(Records for the exercise begins)
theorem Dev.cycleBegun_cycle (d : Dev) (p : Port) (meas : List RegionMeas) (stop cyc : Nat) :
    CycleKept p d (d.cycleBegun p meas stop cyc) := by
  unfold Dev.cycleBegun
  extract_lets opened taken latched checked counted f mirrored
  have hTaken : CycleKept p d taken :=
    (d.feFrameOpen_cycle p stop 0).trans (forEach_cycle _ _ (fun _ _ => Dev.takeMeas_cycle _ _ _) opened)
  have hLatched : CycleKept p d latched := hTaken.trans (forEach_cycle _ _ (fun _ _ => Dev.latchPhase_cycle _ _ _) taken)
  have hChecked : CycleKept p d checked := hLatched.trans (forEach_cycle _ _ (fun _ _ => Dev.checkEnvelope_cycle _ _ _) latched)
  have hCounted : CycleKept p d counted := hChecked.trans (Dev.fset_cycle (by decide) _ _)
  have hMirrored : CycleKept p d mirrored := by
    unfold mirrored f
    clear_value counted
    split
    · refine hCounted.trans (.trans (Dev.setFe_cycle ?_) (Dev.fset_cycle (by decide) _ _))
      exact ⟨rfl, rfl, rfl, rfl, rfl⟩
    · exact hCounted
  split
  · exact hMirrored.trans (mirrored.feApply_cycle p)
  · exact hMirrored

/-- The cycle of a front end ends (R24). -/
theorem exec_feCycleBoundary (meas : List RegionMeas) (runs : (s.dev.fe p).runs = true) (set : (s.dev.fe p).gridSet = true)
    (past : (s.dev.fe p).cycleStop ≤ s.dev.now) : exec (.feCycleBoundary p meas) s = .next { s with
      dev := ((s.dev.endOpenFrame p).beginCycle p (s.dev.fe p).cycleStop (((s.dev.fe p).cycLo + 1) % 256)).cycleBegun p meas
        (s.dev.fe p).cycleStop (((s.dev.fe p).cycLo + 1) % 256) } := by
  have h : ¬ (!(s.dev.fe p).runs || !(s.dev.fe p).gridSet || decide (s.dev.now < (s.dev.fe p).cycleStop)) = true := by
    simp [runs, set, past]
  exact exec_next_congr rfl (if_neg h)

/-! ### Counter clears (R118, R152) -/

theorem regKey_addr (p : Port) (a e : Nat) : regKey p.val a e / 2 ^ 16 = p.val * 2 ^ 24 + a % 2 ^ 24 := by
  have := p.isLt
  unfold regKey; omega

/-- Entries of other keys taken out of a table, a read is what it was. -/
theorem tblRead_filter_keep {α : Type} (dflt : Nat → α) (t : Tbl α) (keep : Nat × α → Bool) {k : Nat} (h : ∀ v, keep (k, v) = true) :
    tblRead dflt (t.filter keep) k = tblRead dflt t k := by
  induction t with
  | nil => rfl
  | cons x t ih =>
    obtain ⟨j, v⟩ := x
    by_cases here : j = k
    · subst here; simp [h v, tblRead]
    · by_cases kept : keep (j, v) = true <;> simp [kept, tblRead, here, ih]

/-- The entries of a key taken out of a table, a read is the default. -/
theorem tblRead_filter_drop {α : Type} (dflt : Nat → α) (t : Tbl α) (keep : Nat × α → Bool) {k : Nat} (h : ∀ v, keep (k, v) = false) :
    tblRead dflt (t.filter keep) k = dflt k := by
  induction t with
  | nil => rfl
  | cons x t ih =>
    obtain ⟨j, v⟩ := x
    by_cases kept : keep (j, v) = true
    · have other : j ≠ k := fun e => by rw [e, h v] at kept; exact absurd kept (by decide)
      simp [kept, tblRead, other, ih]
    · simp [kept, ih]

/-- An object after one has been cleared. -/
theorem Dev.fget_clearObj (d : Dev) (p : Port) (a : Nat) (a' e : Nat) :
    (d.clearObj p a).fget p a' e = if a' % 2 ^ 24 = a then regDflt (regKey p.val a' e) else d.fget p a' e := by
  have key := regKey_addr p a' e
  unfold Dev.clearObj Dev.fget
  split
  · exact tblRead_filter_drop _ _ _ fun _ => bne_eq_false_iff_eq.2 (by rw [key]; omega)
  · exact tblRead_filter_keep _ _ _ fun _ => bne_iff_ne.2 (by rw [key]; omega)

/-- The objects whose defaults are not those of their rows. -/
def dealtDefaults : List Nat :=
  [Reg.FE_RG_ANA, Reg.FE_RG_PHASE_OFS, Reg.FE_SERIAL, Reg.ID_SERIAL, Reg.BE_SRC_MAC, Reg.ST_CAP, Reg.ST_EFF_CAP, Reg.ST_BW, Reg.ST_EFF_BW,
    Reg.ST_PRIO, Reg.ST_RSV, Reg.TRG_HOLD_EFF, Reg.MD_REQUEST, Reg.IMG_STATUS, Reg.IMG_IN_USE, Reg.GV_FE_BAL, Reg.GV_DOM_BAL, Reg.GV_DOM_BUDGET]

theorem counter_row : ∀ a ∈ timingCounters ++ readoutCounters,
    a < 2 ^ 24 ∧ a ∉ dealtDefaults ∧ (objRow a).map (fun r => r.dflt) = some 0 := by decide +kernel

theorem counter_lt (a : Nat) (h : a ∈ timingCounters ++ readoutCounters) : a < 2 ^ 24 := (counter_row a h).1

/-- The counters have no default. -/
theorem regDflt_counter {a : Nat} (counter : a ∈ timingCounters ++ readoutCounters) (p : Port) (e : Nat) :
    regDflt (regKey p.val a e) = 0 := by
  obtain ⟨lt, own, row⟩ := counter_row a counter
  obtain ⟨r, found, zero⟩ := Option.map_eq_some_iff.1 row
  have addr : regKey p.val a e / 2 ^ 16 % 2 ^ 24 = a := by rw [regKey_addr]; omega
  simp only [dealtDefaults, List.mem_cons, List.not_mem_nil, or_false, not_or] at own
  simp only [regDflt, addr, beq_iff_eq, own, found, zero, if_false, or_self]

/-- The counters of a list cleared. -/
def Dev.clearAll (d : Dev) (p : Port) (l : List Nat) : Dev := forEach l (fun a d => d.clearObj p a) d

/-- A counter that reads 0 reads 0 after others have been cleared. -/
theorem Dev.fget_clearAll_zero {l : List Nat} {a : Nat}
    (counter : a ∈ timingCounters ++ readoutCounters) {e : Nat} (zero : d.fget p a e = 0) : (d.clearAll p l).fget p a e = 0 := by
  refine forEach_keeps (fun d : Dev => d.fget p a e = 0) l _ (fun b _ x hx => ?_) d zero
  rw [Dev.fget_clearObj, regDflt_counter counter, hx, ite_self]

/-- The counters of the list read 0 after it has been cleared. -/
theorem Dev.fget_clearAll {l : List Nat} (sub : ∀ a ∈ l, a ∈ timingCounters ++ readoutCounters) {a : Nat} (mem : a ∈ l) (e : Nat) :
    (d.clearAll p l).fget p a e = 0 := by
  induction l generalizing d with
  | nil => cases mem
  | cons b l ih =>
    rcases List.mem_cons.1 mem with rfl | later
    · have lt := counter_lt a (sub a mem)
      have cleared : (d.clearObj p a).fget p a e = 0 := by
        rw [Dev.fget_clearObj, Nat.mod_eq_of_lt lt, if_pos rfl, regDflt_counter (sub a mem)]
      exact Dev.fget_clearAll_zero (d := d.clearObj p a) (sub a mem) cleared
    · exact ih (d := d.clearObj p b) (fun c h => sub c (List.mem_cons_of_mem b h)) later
(Records for the exercise ends)
(Records for the exercise begins)
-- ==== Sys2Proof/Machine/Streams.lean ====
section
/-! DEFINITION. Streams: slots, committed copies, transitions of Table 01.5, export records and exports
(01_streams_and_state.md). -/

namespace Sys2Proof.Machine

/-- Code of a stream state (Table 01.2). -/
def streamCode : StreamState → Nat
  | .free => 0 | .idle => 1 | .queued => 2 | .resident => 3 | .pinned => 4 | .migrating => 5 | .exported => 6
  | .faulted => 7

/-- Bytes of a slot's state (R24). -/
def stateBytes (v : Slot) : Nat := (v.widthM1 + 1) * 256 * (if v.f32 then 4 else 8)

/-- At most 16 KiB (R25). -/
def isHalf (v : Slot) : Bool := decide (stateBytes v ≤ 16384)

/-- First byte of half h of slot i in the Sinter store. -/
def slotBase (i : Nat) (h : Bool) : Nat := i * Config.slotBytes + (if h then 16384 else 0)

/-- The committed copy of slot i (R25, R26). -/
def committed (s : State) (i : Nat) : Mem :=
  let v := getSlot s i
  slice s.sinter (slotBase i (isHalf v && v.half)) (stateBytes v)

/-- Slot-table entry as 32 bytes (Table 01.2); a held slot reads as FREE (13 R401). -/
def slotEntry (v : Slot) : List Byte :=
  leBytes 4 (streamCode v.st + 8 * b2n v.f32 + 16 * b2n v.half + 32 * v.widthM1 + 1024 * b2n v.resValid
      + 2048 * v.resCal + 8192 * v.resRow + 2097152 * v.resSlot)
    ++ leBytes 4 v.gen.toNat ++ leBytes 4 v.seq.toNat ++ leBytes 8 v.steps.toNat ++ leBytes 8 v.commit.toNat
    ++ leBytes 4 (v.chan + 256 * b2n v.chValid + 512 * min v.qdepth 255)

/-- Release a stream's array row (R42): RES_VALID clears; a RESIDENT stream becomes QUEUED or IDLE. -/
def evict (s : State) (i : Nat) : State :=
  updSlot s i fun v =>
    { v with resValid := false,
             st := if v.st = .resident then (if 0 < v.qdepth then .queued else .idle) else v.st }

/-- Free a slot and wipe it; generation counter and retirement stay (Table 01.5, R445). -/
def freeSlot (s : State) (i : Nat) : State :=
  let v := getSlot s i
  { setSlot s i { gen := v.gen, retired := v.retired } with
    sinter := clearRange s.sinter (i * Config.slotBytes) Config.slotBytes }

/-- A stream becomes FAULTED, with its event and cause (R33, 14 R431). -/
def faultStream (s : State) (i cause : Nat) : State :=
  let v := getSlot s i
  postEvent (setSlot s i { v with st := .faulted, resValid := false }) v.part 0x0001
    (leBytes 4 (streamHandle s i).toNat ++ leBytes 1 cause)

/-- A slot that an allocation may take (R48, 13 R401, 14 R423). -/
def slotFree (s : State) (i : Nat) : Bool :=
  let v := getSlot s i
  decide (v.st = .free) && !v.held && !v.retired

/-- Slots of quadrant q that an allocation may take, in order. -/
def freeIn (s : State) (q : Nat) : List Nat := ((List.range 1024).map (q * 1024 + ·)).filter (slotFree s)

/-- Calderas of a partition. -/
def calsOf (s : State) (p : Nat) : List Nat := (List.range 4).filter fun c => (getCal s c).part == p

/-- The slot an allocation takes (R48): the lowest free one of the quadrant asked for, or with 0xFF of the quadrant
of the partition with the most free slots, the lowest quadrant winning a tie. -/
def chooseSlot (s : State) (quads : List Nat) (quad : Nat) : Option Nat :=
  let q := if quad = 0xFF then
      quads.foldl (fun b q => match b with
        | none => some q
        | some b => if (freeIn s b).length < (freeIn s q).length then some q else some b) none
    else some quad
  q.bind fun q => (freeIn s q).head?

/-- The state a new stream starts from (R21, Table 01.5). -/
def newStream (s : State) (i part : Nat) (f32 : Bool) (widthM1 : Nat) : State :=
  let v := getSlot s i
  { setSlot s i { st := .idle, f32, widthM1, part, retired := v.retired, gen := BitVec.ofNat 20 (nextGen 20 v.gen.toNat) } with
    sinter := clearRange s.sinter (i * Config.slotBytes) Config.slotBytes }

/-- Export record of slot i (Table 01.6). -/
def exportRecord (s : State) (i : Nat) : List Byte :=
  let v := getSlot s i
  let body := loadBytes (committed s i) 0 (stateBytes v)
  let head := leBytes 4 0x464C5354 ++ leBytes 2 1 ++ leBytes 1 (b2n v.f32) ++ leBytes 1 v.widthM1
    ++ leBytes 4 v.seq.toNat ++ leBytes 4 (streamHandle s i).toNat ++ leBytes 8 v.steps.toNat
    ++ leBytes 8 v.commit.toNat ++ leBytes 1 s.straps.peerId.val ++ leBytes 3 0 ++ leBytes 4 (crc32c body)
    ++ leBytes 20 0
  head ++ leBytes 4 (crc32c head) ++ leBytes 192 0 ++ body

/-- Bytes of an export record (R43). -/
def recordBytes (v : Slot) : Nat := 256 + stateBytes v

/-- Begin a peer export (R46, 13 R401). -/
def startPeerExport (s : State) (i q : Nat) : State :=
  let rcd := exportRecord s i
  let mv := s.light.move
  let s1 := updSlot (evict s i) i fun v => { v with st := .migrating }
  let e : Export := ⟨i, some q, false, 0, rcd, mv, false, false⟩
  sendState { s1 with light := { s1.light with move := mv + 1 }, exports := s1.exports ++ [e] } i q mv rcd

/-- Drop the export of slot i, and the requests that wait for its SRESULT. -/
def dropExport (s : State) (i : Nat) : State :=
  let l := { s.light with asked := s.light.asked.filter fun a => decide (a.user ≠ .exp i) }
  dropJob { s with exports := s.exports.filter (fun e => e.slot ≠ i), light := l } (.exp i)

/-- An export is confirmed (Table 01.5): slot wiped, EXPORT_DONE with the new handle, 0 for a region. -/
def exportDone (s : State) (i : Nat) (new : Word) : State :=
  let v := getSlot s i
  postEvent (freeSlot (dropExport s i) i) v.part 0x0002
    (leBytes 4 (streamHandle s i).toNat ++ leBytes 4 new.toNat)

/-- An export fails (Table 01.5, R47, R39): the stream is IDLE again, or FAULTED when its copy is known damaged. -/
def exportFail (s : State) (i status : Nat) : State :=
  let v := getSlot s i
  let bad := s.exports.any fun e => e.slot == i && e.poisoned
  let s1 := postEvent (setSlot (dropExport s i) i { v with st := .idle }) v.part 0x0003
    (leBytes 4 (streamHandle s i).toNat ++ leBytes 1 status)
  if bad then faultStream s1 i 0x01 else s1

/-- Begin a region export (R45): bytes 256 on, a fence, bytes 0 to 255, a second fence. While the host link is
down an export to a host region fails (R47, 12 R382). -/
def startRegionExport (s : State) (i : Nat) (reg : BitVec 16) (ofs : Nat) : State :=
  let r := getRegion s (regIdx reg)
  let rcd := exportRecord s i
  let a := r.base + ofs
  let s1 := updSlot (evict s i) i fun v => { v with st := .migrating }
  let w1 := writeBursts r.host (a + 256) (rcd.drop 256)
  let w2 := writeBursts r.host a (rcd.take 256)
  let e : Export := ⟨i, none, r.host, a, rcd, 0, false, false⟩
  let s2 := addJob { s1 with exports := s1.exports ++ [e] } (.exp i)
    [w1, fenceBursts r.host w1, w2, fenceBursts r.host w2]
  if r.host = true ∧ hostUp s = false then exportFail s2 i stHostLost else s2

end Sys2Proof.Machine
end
(Records for the exercise ends)
§ **Task to carry out**: Reproduce the lines above, beginning at the line with "def committed (s" and stopping after the line with "leBytes 4 (streamCode", exactly as they are.

§ **Response area**:
def committed (s : State) (i : Nat) : Mem :=
  let v := getSlot s i
  slice s.sinter (slotBase i (isHalf v && v.half)) (stateBytes v)

/-- Slot-table entry as 32 bytes (Table 01.2); a held slot reads as FREE (13 R401). -/
def slotEntry (v : Slot) : List Byte :=
  leBytes 4 (streamCode v.st + 8 * b2n v.f32 + 16 * b2n v.half + 32 * v.widthM1 + 1024 * b2n v.resValid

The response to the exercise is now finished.